We can use the `str_count` function
```{r}
C_count <- str_count(string = seqs, pattern = "C")
G_count <- str_count(string = seqs, pattern = "G")
CG_perc <- (C_count + G_count)/nchar(seqs)
CG_perc
```
```{r}
hist(CG_perc)
```
or from our function from last week (the one at the bottom of the script)
```{r}
BaseFrequencies <- function(x) {
# if it is a single string still
if (length(x) == 1 & mode(x) == "character") {
x <- strsplit(x, split = "", fixed = T)
x <- as.character(unlist(x))
}
if (mode(x) == "list") {
tab <- table(x)/lengths(x)}
else {
tab <- table(x)/length(x)
}
return(tab)
}
```
and then use `sapply` to run through all of the sequences. Note I had to use `t()` which is the transpose function so the matrix had 4 columns, and many rows.
```{r}
basefreq <- t(sapply(seqs, BaseFrequencies, USE.NAMES = F))
head(basefreq)
CG_perc2 <- rowSums(basefreq[,2:3])
```
## **regular expressions in R**
In general in R remember that since a backslash, '\'' has a special meaning when in a string, if you need to include it as part of a regular expression you need to escape it so to use it as part of a regular expression use "\\" so instead of "\d" for a digit you would use two consecutive backslashes followed by a d, i.e. "\\d". Same for other special characters that are part of regular expressions. i.e. "\\." or "\\^" or "\\$".
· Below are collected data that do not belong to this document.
-- ==== Sys2Proof/Machine/Queues.lean ====
section
/-! DEFINITION. Host queues: doorbells, events and command cores, the packets, `LAUNCH`, the watchdog, switching a queue out and
in, and the host's own accesses (21 R374 to R395). The firmware of the command cores is no part of the spec: its work on a packet
is one step, or a few, of the packet's meaning (log 11). -/

namespace Sys2Proof.Machine

/-! ### Rings and headers (21 R377 to R380) -/

/-- A packet at the head of a ring: where it stands and its header's fields. -/
structure HostPacket where
  head : Nat
  size : Nat
  type : Nat
  irq  : Bool
  rsv  : Nat
  len  : Nat
  seq  : Nat
  /-- The host address of its first byte. -/
  at_  : Nat
  deriving DecidableEq, Repr

/-- The size of a queue's ring. -/
def Queue.size (x : Queue) : Nat := 2 ^ bits x.now.ctrl 0 5

/-- `CTRL[63]`. -/
def Queue.enabled (x : Queue) : Bool := bit x.now.ctrl 63

/-- The context of a queue. -/
def Queue.ctx (x : Queue) : Nat := bits x.now.ctrl 16 4 % 8

/-- `HEAD` as an offset. -/
def Queue.head (x : Queue) : Nat := x.now.head.toNat

/-- What stands at the head of a queue in one of its states: nothing to read, a header that halts it, or a packet. -/
inductive QueueHead where
  | idle
  | bad (code : Nat)
  | pkt (k : HostPacket)

/-- The header at `HEAD`, checked in the order of 21 R380. -/
def State.queueHead (s : State) (p q state : Nat) : QueueHead :=
  let x := s.queue p q
  let h := x.head
  if !x.enabled ∨ x.state ≠ state ∨ h = x.tail then .idle
  else
    let at_ := x.now.base.toNat + h
    let w := word (s.hostMem.readNat at_ 8)
    let k : HostPacket := { head := h, size := x.size, type := bits w 0 8, irq := bit w 8,
                            rsv := bits w 9 7 + s.hostMem.readNat (at_ + 8) 8, len := bits w 16 16, seq := bits w 32 32, at_ := at_ }
    if k.len = 0 then .bad 1
    else if k.size < k.len * 16 then .bad 2
    else if k.size < h + k.len * 16 then .bad 3
    else if k.seq ≠ bits x.now.nseq 0 32 then .bad 4
    else if k.type = 0 ∨ 6 < k.type then .bad 5
    else .pkt k

/-- A doubleword of a packet. -/
def State.pktD (s : State) (k : HostPacket) (off : Nat) : Word := word (s.hostMem.readNat (k.at_ + off) 8)

/-- The switch-out of a queue's context waits for the queue's core (21 R387). -/
def State.leaving (s : State) (p q : Nat) : Bool := s.events.any fun e => e.kind == 3 && e.part == p && e.q == q

/-- A packet is processed, and after the release its update of the control block begins: `HEAD`, the sequence numbers, and
`LASTERR` of a refused one; a held queue runs again, and a halted one stays halted (21 R378, R381, R382, R386). -/
def State.finishPacket (s : State) (p q : Nat) (k : HostPacket) (refusal : Option Nat) : State :=
  (s.releaseSys 0).updateQcb p q true true k.irq
    { QcbPatch.none with
      head := some (word ((k.head + 16 * k.len) % k.size))
      nseq := some (word (k.seq * 2 ^ 32 + (k.seq + 1) % 2 ^ 32))
      lasterr := refusal.map fun code => word (code * 2 ^ 32 + k.seq)
      state := if (s.queue p q).state = 2 then none else some 0 }

/-- `SEQW` counts on. -/
def QcbFields.bump (c : QcbFields) : QcbFields := { c with seqw := c.seqw + 1 }

/-- One write of an update of a queue's control block: three to the primary, and the same three to the shadow. With the primary
complete for a packet `PROGRESS` takes the packet's `SEQ` (21 R386). -/
def Queue.write (x : Queue) (w : QcbWrite) : Queue :=
  let x := { x with writing := if 5 ≤ w.step then x.writing.drop 1 else { w with step := w.step + 1 } :: x.writing.drop 1 }
  match w.step with
  | 0 => { x with qcb := x.qcb.bump }
  | 1 => { x with qcb := x.qcb.put w.patch }
  | 2 =>
    let y := { x with qcb := x.qcb.bump }
    if w.packet then { y with progress := bits y.qcb.nseq 32 32, performed := false } else y
  | 3 => { x with shadow := x.shadow.bump }
  | 4 => { x with shadow := x.shadow.put w.patch }
  | _ => { x with shadow := x.shadow.bump }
## Turning file names into variables (splitting strings)
While we already did this, Brian said I should remind you how important this is!!!!!
In our lab we use this a lot with our naming conventions for images that have names like ID_Experiment_Sex_Treatment_Vial_Individual.tiff. We use str_split or strsplit, to change these names to list which we can then use to generate the various factor levels for each variable.
`str_split()` in stringr, `strsplit()` in base R are useful. What pattern do you want to split the string on. Output is a list with vectors with new elements being strings split on the pattern for each element of the original input vector.
```{r}
file_labels <- c("ID_GeneKnockdown2018_ds-RNAi_M_1_1",
"ID_GeneKnockdown2018_ds-RNAi_F_1_1",
"ID_GeneKnockdown2018_control_M_1_1",
"ID_GeneKnockdown2018_control_F_1_1")
str_split(file_labels, pattern = "_")
```
If you know that each string going in will be split into the same number of elements (like the above example) you can set `simplify = TRUE` for `str_split()`, or if you know how columns you are going to break it into you can use `n = ` which is really useful for our purposes. This returns a matrix, which is most helpful.
```{r, eval = FALSE}
str_split(string, pattern = , simplify = T)
# or
str_split(string, pattern = , n = )
```
```{r, eval = FALSE}
# so we can
covariates_mat # your variable name for the string split
colnames(covariates_mat) <- c("lab_peep", "experiment", "treatment", "sex", "vial", "individual")
```
often you will need `pattern = fixed("YourPattern")` for this, just in case.